Wider ecology of connections
The exhibition takes Duras’s La Vie matérielle as its touchstone, but where Duras found poetry in domestic entanglement, Green Grammar extends her logic into the wider ecology of connection: between people, materials, memories, and the ghosts of the digital age.
The gallery itself, a minimalist open space in the brutalist shadow of Metro Central Heights in Elfant and Castle, becomes a testing ground for intimacy. The curators, Moyu Yang and Chang Wang, who together are Green Grammar, have gathered a constellation of artists from across cultures and generations, creating a dialogue that feels less like a hierarchy than a gathering.
One of the most quietly devastating works is by Xinyuan Yan. In a darkened corner, she projects faint, pixelated images of her late grandmother, found, hauntingly, on the Chinese equivalent of Google Maps, onto the gallery wall. The images flicker between domestic banality and spectral revelation: a woman caught mid-step, frozen forever in algorithmic purgatory.
Between love and surveillance
It’s a work that sits between love and surveillance, grief and data. In an era when every loss is archived, Yan’s gesture asks what remains of intimacy once it’s been mediated by the machine. And yet, watching the audience gather, whispering softly to one another, it became clear that the projection had done something extraordinary: it had summoned a collective act of remembrance.
Nearby, Georgia Salmond’s sculptures anchor the exhibition in something bodily. A London-based artist known for her mould-making and life-casting, Salmond’s practice sits squarely within the uncanny. Her work here included masks of faces separate from bodies, gazing up from the floor with empty eyes.

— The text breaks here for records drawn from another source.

-- ==== Sys2Proof/Machine/RegView.lean ====
section
/-!
DEFINITION. Registers as software reads them (R15, R16, R36): what the register file stores, and the fields that show other state of
the machine.
-/

namespace Sys2Proof.Machine

/-! ## Blocks -/

/-- DEV, RIND and SLIPQ (Tables 1.20, 2.12, 2.16, 15.17): DEV_TICK and DEV_STATE copy, UPTIME_S, keys held now, slips outstanding. -/
def State.viewLow (s : State) (a : Nat) (w : Word) : Word :=
  if a < 0x10000 then s.devReg a
  else if a == A.RIND_STATUS then 
    F.RIND_STATUS_UPTIME_S.put (if s.tick < s.sec.rindUntil then F.RIND_STATUS_STATE.put w 2 else w) ((s.tick - s.sec.rindSince) / 100000000)
  else if a == A.RIND_KEYSTORE then
    F.RIND_KEYSTORE_BUNDLE_KEY.put (F.RIND_KEYSTORE_TRANSPORT_KEYS.put (F.RIND_KEYSTORE_TENANT_KEYS.put w
      (s.tenants.filter (fun t => t.2.key.isSome)).length) (s.peers.filter (fun p => p.1 < 4096 && (p.2.state == 2 || p.2.state == 3))).length)
      (b2n s.boot.bundleKey.isSome)
  else if a == A.SLIPQ_OCC then F.SLIPQ_OCC_OUTSTANDING.put w s.slips.length
  else if A.QP_SQ_BASE ≤ a && a < A.QP_SQ_BASE + 0x4000 && a % 0x40 == 0x38 then
    let q := (a - A.QP_SQ_BASE) / 0x40
    let p := s.qp q
    BitVec.ofNat 64 (p.state % 256 * 2 ^ 56 + p.errCause % 256 * 2 ^ 48 + b2n p.discarding * 2 ^ 32 + p.fetched % 65536 * 2 ^ 16
      + s.unconsumed q % 65536)
  else w

/-- Entries in a session state; FREE entries are those the table does not hold. -/
def State.sessCount (s : State) (st : Nat) : Nat :=
  if st == 0 then 2 ^ 20 - s.sessions.length else (s.sessions.filter (fun p => p.2.state == st)).length

/-- The tenant a quota selector names. -/
def State.quotaTenant (s : State) : Nat := if s.flag F.TIER_QUOTA_SEL_OPR then 0xFFFF else s.fld F.TIER_QUOTA_SEL_TENANT

/-- SESS and TIER (Tables 3.13, 7.11). -/
def State.viewTier (s : State) (a : Nat) (w : Word) : Word :=
  if A.SESS_COUNT ≤ a && a < A.SESS_COUNT + 96 then BitVec.ofNat 64 (s.sessCount ((a - A.SESS_COUNT) / 8))
  else if a == A.TIER_FREE_T1 then BitVec.ofNat 64 (sat 24 s.freeT1)
  else if a == A.TIER_FREE_T2 then BitVec.ofNat 64 (sat 36 (s.freeUnits 2))
  else if a == A.TIER_FREE_T3 then BitVec.ofNat 64 (sat 36 (s.freeUnits 3))
  else if a == A.TIER_POOL_CFG then F.TIER_POOL_CFG_POOL_LEN.put w s.pool.length
  else if a == A.TIER_HOLD then F.TIER_HOLD_USED.put w s.holdUsed
  else if A.TIER_QUOTA ≤ a && a < A.TIER_QUOTA + 32 then
    let q := (s.tenant s.quotaTenant).quotas.getD ((a - A.TIER_QUOTA) / 8) Quota.fresh
    BitVec.ofNat 64 (q.limit % 2 ^ 32 * 2 ^ 32 + sat 32 q.used)
  else if a == A.TIER_POOL_DATA then
    match tGet s.pool (s.fld F.TIER_POOL_SEL_INDEX) with
    | some v => BitVec.ofNat 64 (2 ^ 63 + v.device % 2 ^ 20)
    | none => 0
  else if A.TIER_HOST_BASE ≤ a && a < A.TIER_HOST_BASE + 256 then
    match tGet s.hostRegions ((a - A.TIER_HOST_BASE) / 16) with
    | some v => if a % 16 == 0 then BitVec.ofNat 64 v.base else BitVec.ofNat 64 (v.state % 4 * 2 ^ 62 + v.units % 2 ^ 32)
    | none => 0
  else w

/-- STATE of an NBU (Table 5.15): this model shows 0 IDLE, 1 RUN_FG, 2 RUN_BG; yields, refreshes and resets take no time in it. -/
def Nbu.stateCode (v : Nbu) : Nat := match v.run with | some r => if r.launch.bg then 2 else 1 | none => 0

/-- A register of an NBU's command area (Tables 5.14 and 5.15), by offset. -/
def Nbu.view (v : Nbu) (o : Nat) : Nat :=
  if o < 0xE8 then v.cmdReg (o / 8)
  else if o == 0x100 then
    v.stateCode * 2 ^ 53 + (match v.run with | some r => r.pc % 512 | none => 0) * 2 ^ 44 + v.fg.length % 8 * 2 ^ 41 + v.bg.length % 8 * 2 ^ 38
      + b2n v.susp.isSome * 2 ^ 37
  else if o == 0x108 then v.groups
  else if o == 0x110 then b2n v.ppOn * 2 ^ 9 + v.ppActive % 2 * 2 ^ 8 + v.debt.getD 1 0 % 16 * 16 + v.debt.getD 0 0 % 16
  else if o == 0x118 then v.rereads % 256 * 2 ^ 56 + v.fails % 256 * 2 ^ 48 + v.cause % 256 * 2 ^ 40 + v.ca % 2 ^ 21
  else 0

/-- ME and TEXT (Tables 6.13, 8.13): what the fuses fix of a unit; an ME with a tile reads RUN, REPLAY when the tile runs again, MOVING when
it has been assigned to another pool; contexts open. -/
def State.viewUnit (s : State) (a : Nat) (w : Word) : Word :=
  if A.ME_UNIT ≤ a && a < A.ME_UNIT + 8 * 132 then
    let e := (a - A.ME_UNIT) / 8
    let st := (F.ME_UNIT_STATE.at 0).get w
    let st := match (s.me e).tile with
      | some t => if st < 2 then st else if t.kind != (F.ME_UNIT_POOL.at 0).get w then 5 else if t.fmt != t.entry || t.second || t.parity != 0 then 4 else 3
      | none => st
    let w := (F.ME_UNIT_STATE.at 0).put w st
    (F.ME_UNIT_CLUSTER.at (a - A.ME_UNIT)).put ((F.ME_UNIT_SPARE.at 0).put ((F.ME_UNIT_EAST.at 0).put w (mePart e)) (b2n (e ≥ 128)))
      (if e < 128 then e / 8 else 0)
  else if a == A.TEXT_CTX_OCC then F.TEXT_CTX_OCC_OPEN.put w s.text.length
  else if A.TEXT_UNIT ≤ a && a < A.TEXT_UNIT + 8 * 64 then
    let u := (a - A.TEXT_UNIT) / 8
    F.TEXT_UNIT_KIND.put w (if u < 16 then 0 else if u < 48 then 1 else 2)
  else w

/-- SCHED (Table 9.13): the windows of tenants, shapers, peers, rings and histograms. -/
def State.viewSched (s : State) (a : Nat) (w : Word) : Word :=
  let t := s.selTenant
  let v := s.tenant t
  let kind := s.fld F.SCHED_SHP_SEL_KIND
  let index := s.fld F.SCHED_SHP_SEL_INDEX
  let h := s.shaper kind index
  let r := s.ring s.selRing
  if a == A.SCHED_VTIME then BitVec.ofNat 64 s.sched.v
  else if a == A.SCHED_TEN_BUDGET then BitVec.ofNat 64 (v.budget.rate % 2 ^ 32 * 2 ^ 32 + v.budget.burst % 2 ^ 32)
  else if a == A.SCHED_TEN_CTRL then BitVec.ofNat 64 (v.weight % 65536 * 65536)
  else if a == A.SCHED_TEN_LEVEL then BitVec.ofNat 64 (twos 48 (s.level t))
  else if a == A.SCHED_TEN_FT then BitVec.ofNat 64 v.finish
  else if a == A.SCHED_TEN_POLICE then BitVec.ofNat 64 (v.policer.burst % 65536 * 2 ^ 48 + v.policer.rate % 2 ^ 32)
  else if a == A.SCHED_TEN_STAT then BitVec.ofNat 64 (v.drops % 2 ^ 32 * 2 ^ 32 + b2n (s.isProvisioned t) * 2 ^ 31 + s.eligible t % 2 ^ 21)
  else if a == A.SCHED_SHP_CFG then
    BitVec.ofNat 64 (b2n h.enable * 2 ^ 63 + h.overhead % 256 * 2 ^ 48 + h.bucket.burst % 2 ^ 24 * 2 ^ 24 + h.bucket.rate % 2 ^ 24)
  else if a == A.SCHED_SHP_LEVEL then BitVec.ofNat 64 (twos 40 (s.shaperLevel kind index))
  else if a == A.SCHED_PEER_WT then BitVec.ofNat 64 ((s.peer (s.fld F.SCHED_PEER_SEL_PEER)).weight % 256)
  else if a == A.SCHED_RING_CFG then
    BitVec.ofNat 64 (b2n (r.state != 0) * 2 ^ 63 + b2n r.network * 2 ^ 62 + b2n r.irqEn * 2 ^ 61 + r.state % 4 * 2 ^ 59 + r.vec % 2 ^ 11 * 2 ^ 48
      + r.peer % 2 ^ 12 * 2 ^ 36 + r.logSize % 32 * 2 ^ 27 + r.tenant % 2 ^ 12)
  else if a == A.SCHED_RING_BASE then BitVec.ofNat 64 r.base
  else if a == A.SCHED_RING_MIRROR then BitVec.ofNat 64 r.mirror
  else if a == A.SCHED_RING_IDX then BitVec.ofNat 64 (r.ci % 2 ^ 32 * 2 ^ 32 + r.pi % 2 ^ 32)
  else if a == A.SCHED_RING_OWNER then (match r.owner with | some i => BitVec.ofNat 64 (2 ^ 63 + i % 2 ^ 20) | none => 0)
  else if A.SCHED_HIST_DATA ≤ a && a < A.SCHED_HIST_DATA + 256 then
    BitVec.ofNat 64 (sat 64 (s.histBin (s.fld F.SCHED_HIST_SEL_QUEUE) ((a - A.SCHED_HIST_DATA) / 8)))
  else w

/-- Flags as a number, the first lowest. -/
def flagsNat : List Bool → Nat
  | [] => 0
  | b :: l => b2n b + 2 * flagsNat l

/-- VEC and NET (Tables 10.11, 11.13). -/
def State.viewNet (s : State) (a : Nat) (w : Word) : Word :=
  let v := s.peer (s.fld F.NET_PEER_SEL_CTX)
  if a == A.VEC_OCC then BitVec.ofNat 64 (s.shards.length % 2 ^ 11 * 2 ^ 32 + s.vecBlocks.length % 2 ^ 32)
  else if a == A.NET_PEER_CFG then
    BitVec.ofNat 64 (b2n v.valid * 2 ^ 63 + v.kind % 8 * 2 ^ 60 + b2n v.trusted * 2 ^ 59 + b2n v.ipv4 * 2 ^ 58 + v.tenant % 2 ^ 12 * 2 ^ 16
      + v.port % 65536)
  else if a == A.NET_PEER_ADDR_LO then BitVec.ofNat 64 v.addrLo
  else if a == A.NET_PEER_ADDR_HI then BitVec.ofNat 64 v.addrHi
  else if a == A.NET_PEER_STATE then
    BitVec.ofNat 64 (v.state % 8 * 2 ^ 61 + (v.rx.granted - v.rx.seen) % 65536 * 2 ^ 29 + sat 20 v.tx.rate)
  else if A.NET_PORT ≤ a && a < A.NET_PORT + 64 then
    let p := s.port ((a - A.NET_PORT) / 8)
    F.NET_PORT_PFC_OFF.put (F.NET_PORT_LINK.put w (flagsNat ((List.range 4).map p.subUp)))
      (flagsNat ((List.range 4).map (fun k => p.pfcOff.any (fun z => z.1 == k && s.tick < z.2.2))))
  else w

/-- CAT (Table 11.15). -/
def State.viewCat (s : State) (a : Nat) (w : Word) : Word :=
  let own := tGet s.cat.devices s.devId
  if a == A.CAT_STATE then
    match own with
    | some d =>
      if s.member then BitVec.ofNat 64 (2 ^ 63 + b2n d.registrar * 2 ^ 62 + b2n s.cat.abstaining * 2 ^ 61 + d.state % 16 * 2 ^ 57) else 0
    | none => 0
  else if a == A.CAT_FWD then BitVec.ofNat 64 s.cat.fwd.length
  else if a == A.CAT_BKT_DATA then
    match tGet s.cat.buckets (s.fld F.CAT_BKT_SEL_BUCKET) with | some b => BitVec.ofNat 64 (leNat b.bytes) | none => 0
  else if A.CAT_DEV_DATA ≤ a && a < A.CAT_DEV_DATA + 32 then
    let id := s.fld F.CAT_DEV_SEL_ID
    match tGet s.cat.devices id with | some d => BitVec.ofNat 64 (rdLe (d.bytes id) (a - A.CAT_DEV_DATA) 8) | none => 0
  else if a == A.CAT_PROMISED then BitVec.ofNat 64 s.cat.promised
  else if a == A.CAT_ACCEPTED then BitVec.ofNat 64 s.cat.acceptedBallot
  else w

/-- 4 KiB granules of checkpointed control state in T1 written since the barrier (R308): of the session table, 16 entries each, those with
an entry whose ENTRY_GEN has moved, and of the slot table, 512 slots each, those with a slot whose GEN or count has (log entry 89). -/
def State.shadowed (s : State) : Nat :=
  match s.ckpt.run with
  | none => 0
  | some r =>
    if !s.ckpt.guarding then 0
    else
      let k := r.snap
      let entry := fun (t : Tbl Sess) (i : Nat) => (tGet t i).map (·.entryGen)
      let ents := ((s.sessions ++ k.sessions).map (·.1)).filter (fun i => entry s.sessions i != entry k.sessions i)
      let slots := (s.gens.map (·.1) ++ k.gens.map (·.1) ++ s.slots.map (·.1) ++ k.refs.map (·.1)).filter (fun n =>
        tGet s.gens n != tGet k.gens n || (tGet s.slots n).map (·.refs) != tGet k.refs n)
      ((ents.map (· / 16)).eraseDups).length + ((slots.map (· / 512)).eraseDups).length

/-- CKPT and CHK (Tables 12.12, 13.15). -/
def State.viewChk (s : State) (a : Nat) (w : Word) : Word :=
  if a == A.CKPT_SHAPE then BitVec.ofNat 64 s.fuseDigest
  else if a == A.CKPT_SHADOW then F.CKPT_SHADOW_USED.put w s.shadowed
  else if a == A.CKPT_REHOME then F.CKPT_REHOME_PENDING.put w ((s.cat.adopt.map (fun v => v.buckets.length)).foldl (· + ·) 0)
  else if a == A.CHK_SCAN_STATUS then
    let q := s.scans.length - b2n s.scanning
    let st := if s.scanning then 1 else if q != 0 && !s.flag F.CHK_CTRL_SCAN_EN then 2 else 0
    let tag := if s.scanning then (match s.scans with | k :: _ => k.slip.tag.toNat | [] => 0) else 0
    BitVec.ofNat 64 (st * 2 ^ 61 + min q 15 * 2 ^ 56 + tag)
  else if a == A.CHK_SCAN_POS then
    if s.scanning then (match s.scans with | k :: _ => BitVec.ofNat 64 k.start | [] => 0) else 0
  else w

/-- The row candidate that ERR_ROW_SEL names. -/
def State.rowShown (s : State) : Option (Nat × Nat) := s.errs.rows[s.fld F.ERR_ROW_SEL_ENTRY]?

/-- ERR and SEC (Tables 13.17, 15.15). -/
def State.viewSec (s : State) (a : Nat) (w : Word) : Word :=
  if A.ERR_LOG_DATA ≤ a && a < A.ERR_LOG_DATA + 32 then
    match s.errs.shown with | some r => BitVec.ofNat 64 (rdLe r.bytes (a - A.ERR_LOG_DATA) 8) | none => 0
  else if a == A.ERR_STICKY then BitVec.ofNat 64 s.errs.sticky.length
  else if a == A.ERR_ROW_DATA then
    match s.rowShown with | some r => BitVec.ofNat 64 (2 ^ 63 + sat 8 r.2 * 2 ^ 48 + r.1 % 2 ^ 29) | none => 0
  else if a == A.SEC_INPUTS then
    if s.tick < s.sec.quietUntil then w ||| 8 else w
  else if a == A.SEC_PRES then
    match s.sec.windowEnd with
    | some t => if s.tick < t then BitVec.ofNat 64 (2 ^ 63 + (t - s.tick) / 100000) else 0
    | none => 0
  else if a == A.SEC_TEN_KEY then
    let t := s.tenant (if (s.reg A.SEC_TEN_SEL).toNat.testBit 63 then 0xFFFF else s.fld F.SEC_TEN_SEL_TENANT)
    BitVec.ofNat 64 (b2n t.key.isSome * 2 ^ 63 + b2n t.sealedErase * 2 ^ 62 + b2n t.trustOperator * 2 ^ 61 + t.trust.length % 32 * 2 ^ 56
      + (if t.key.isSome then t.kcv % 2 ^ 32 else 0))
  else if A.SEC_PRINC_DATA ≤ a && a < A.SEC_PRINC_DATA + 56 then
    let k := (a - A.SEC_PRINC_DATA) / 8
    match tGet s.principals (s.fld F.SEC_PRINC_SEL_INDEX) with
    | some p =>
      if k == 0 then BitVec.ofNat 64 (2 ^ 63 + p.role % 8 * 2 ^ 60 + p.kinds % 32 * 2 ^ 55 + p.tenant % 65536)
      else BitVec.ofNat 64 (rdLe p.digest (8 * (k - 1)) 8)
    | none => 0
  else if a == A.SEC_SPDM then F.SEC_SPDM_SESSIONS.put w s.sec.spdm.length
  else w

/-- Code of a lock's scope object as BOOT_LOCK_DATA shows it. -/
def Lock.word (l : Lock) : Nat :=
  let h := l.source
  2 ^ 63 + h.1 % 4 * 2 ^ 61 + l.activity % 16 * 2 ^ 57 + l.scope % 8 * 2 ^ 54 + h.2 % 2 ^ 10 * 2 ^ 44 + l.index % 2 ^ 12 * 2 ^ 32 + l.id % 65536

/-- BOOT (Table 16.13): fuse words, the identity seed reading 0; locks. -/
def State.viewBoot (s : State) (a : Nat) (w : Word) : Word :=
  if a == A.BOOT_FUSE_DATA then
    let k := s.fld F.BOOT_FUSE_SEL_WORD
    if 0x69 ≤ k && k ≤ 0x6C then 0 else BitVec.ofNat 64 (s.fuse k)
  else if a == A.BOOT_LOCK_DATA then
    match s.locks[s.fld F.BOOT_LOCK_SEL_ENTRY]? with | some l => BitVec.ofNat 64 l.word | none => 0
  else w

/-- An HDM decoder's register (Table 17.15); the range size stands once the cellar is trained (R434). -/
def State.hdmWord (s : State) (k : Nat) : Nat :=
  let size := if s.boot.ddr then s.hdmSize (k == 1) / 2 ^ 20 % 2 ^ 40 else 0
  match s.host.decoders[k]? with
  | some d =>
    if d.committed then
      2 ^ 63 + Nat.log2 d.ways % 8 * 2 ^ 60 + Nat.log2 (d.gran / 256) % 16 * 2 ^ 56 + d.pos % 16 * 2 ^ 52 + size
    else size
  | none => size

/-- CXL (Table 17.15). -/
def State.viewCxl (s : State) (a : Nat) (w : Word) : Word :=
  let h := s.host
  if a == A.CXL_LINK then
    if h.up then
      BitVec.ofNat 64 ((if h.cxl then 1 else 2) * 2 ^ 61 + h.width % 32 * 2 ^ 56 + (h.rate + 1) % 16 * 2 ^ 52 + b2n h.cxl * 2 ^ 51
        + b2n s.cxlMem * 2 ^ 50 + b2n s.cxlMem * 2 ^ 49 + b2n s.conf * 2 ^ 48)
    else BitVec.ofNat 64 (b2n s.conf * 2 ^ 48)
  else if a == A.CXL_HDM0 then BitVec.ofNat 64 (s.hdmWord 0)
  else if a == A.CXL_HDM1 then BitVec.ofNat 64 (s.hdmWord 1)
  else if a == A.CXL_VIS_BASE then
    match s.visible[s.fld F.CXL_VIS_SEL_INDEX]? with
    | some r => BitVec.ofNat 64 (2 ^ 63 + r.space % 2 * 2 ^ 62 + r.base % 2 ^ 48)
    | none => 0
  else if a == A.CXL_VIS_SIZE then
    match s.visible[s.fld F.CXL_VIS_SEL_INDEX]? with | some r => BitVec.ofNat 64 (r.size % 2 ^ 48) | none => 0
  else w

/-- The word software reads at an aligned BAR0 offset (R15, R16, R35, R36): WO bits and unimplemented offsets read zero. -/
def State.readReg (s : State) (a : Nat) : Word :=
  if 0x1000000 ≤ a && a < 0x2800000 then
    let n := (a - 0x1000000) / 4096
    if s.nbuOn n then BitVec.ofNat 64 ((s.nbu n).view (a % 4096)) else 0
  else match findReg a with
    | none => 0
    | some r =>
      let w := s.reg a &&& ~~~(BitVec.ofNat 64 r.wo)
      if a < 0x40000 then s.viewLow a w
      else if a < 0x80000 then s.viewTier a w
      else if a < 0xA0000 then w
      else if a < 0xE0000 then s.viewUnit a w
      else if a < 0x100000 then s.viewSched a w
      else if a < 0x140000 then s.viewNet a w
      else if a < 0x160000 then s.viewCat a w
      else if a < 0x1A0000 then s.viewChk a w
      else if a < 0x1E0000 then s.viewSec a w
      else if a < 0x200000 then s.viewBoot a w
      else s.viewCxl a w

end Sys2Proof.Machine
end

At first glance, they resemble death masks from an ancient grave; look closer and the seams, pores, and air bubbles betray their contemporary origins. They are eerie but tender: a taxonomy of touch that collapses the distance between maker and made. In Salmond’s hands, the psychoanalytic becomes social. The unconscious, it turns out, has fingerprints.
Like the Great River
Then there’s the story that seemed to ripple through the opening night: the retired farmer from rural China, discovered by the curators after her daughter-in-law posted her embroidery online. Unable to read or write, she began “drawing” with thread after moving to the city, using discarded fabric to recreate the valley where she was born.
Her piece, Like the Great River, is a meditation on displacement and resilience, art made not for recognition, but survival. Standing before it, surrounded by Londoners from every conceivable background, you could feel the word “authentic” reclaiming its meaning. Not as an aesthetic category, but as an act of truth-telling.

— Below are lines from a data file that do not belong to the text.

-- ==== Sys2Proof/Machine/Step.lean ====
section
/-!
DEFINITION. One step of the block: the command at the front of the queue, else the device's own next ready command, else
one tick of DEV_TICK.
-/

namespace Sys2Proof.Machine

/-- Nothing is waiting: the device runs its own next ready command, or time passes by one tick of 10 ns, which DEV_TICK counts unless
device reset is held (R39; log entry 1). -/
def idle (s : State) : Host.Outcome State Fault Refusal :=
  match s.ready with
  | .slip op x :: rest =>
    match s.outst x.src x.tag with
    | some o =>
      match (if o.op == op && o.slip == x && o.stage != .payload then slipInstr op x else none) with
      | some i => exec i (({ s with ready := rest }.queueLeft (.slip op x) o.since).updOutst x.src x.tag (fun o => { o with stage := .running }))
      | none => .next { s with ready := rest }
    | none => .next { s with ready := rest }
  | .push r f :: rest => Sys2Proof.Machine.execRING_PUSH_ERROR_REPLY r f St.TIMEOUT { s with ready := rest }
  | .xchg st i :: rest => Sys2Proof.Machine.execXCHG_ERROR_REPLY st i St.TIMEOUT { s with ready := rest }
  | .holder d :: rest => Sys2Proof.Machine.execGET_TIMEOUT d { s with ready := rest }
  | .cat :: rest => .next ({ s with ready := rest }).catWork
  | .barrier :: rest => .next ({ s with ready := rest }).doBarrier
  | .restore :: rest => .next ({ s with ready := rest }).restoreStep
  | .violation c k o :: rest => Sys2Proof.Machine.execCONSERVATION_VIOLATION c k o none { s with ready := rest }
  | .hostError q :: rest => .next (({ s with ready := rest }).hostError q)
  | .revived i :: rest => .next (({ s with ready := rest }).reviveOver i)
  | .reload :: rest => .next ({ s with ready := rest }).reloadStep
  | [] => s.passTime

/-- One step. -/
def step (s : State) : Host.Outcome State Fault Refusal :=
  match s.pending with
  | i :: rest => exec i { s with pending := rest }
  | [] => idle s

/-- The state with the command a table word spells put at the front of the queue; no word spells one. -/
def State.withFetchWord (s : State) (nbits w : Nat) : State :=
  match decodeTableWord nbits w with
  | some i => { s with pending := i :: s.pending }
  | none => s

end Sys2Proof.Machine
end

What makes Nothing Holds On Its Own remarkable isn’t simply its sincerity, but its refusal to separate the art from the atmosphere. During Kairi Tokoro’s performance, a fluid musical composition played on the artist’s object-sculpture, I looked around the room and saw a diverse group of people all captivated, united in a mutual love of art.
Communal presence
This sense of communal presence runs throughout Green Grammar’s curatorial ethos. It’s the latest iteration of their ongoing interest in human connection, roots and our environment. It’s not a sterile, theory-heavy, contemporary art exhibition, but in a deeply personal, embodied.
They understand love not as muse but as methodology. For them, curating is a form of care work: connecting artists across continents, creating spaces where vulnerability is shared rather than performed.
At a time when so much contemporary art is preoccupied with irony or market logic, Nothing Holds On Its Own risks sincerity, and in doing so, feels radical. It argues that art’s most urgent function is not to innovate or provoke, but to remind us that we exist through one another. That in the midst of ecological collapse, political polarisation, and digital alienation, interdependence is not weakness but survival.
Loves becomes infrastructure
Leaving the Annex that evening, I found myself lingering at the threshold, watching as people hugged, exchanged numbers, and promised to meet again. The exhibition had done what few manage: it had made art feel like a form of collective respiration.
Love, in all its awkward, improvised forms, had become infrastructure once more. And for a moment, in that shared exhale, the city itself felt less lonely.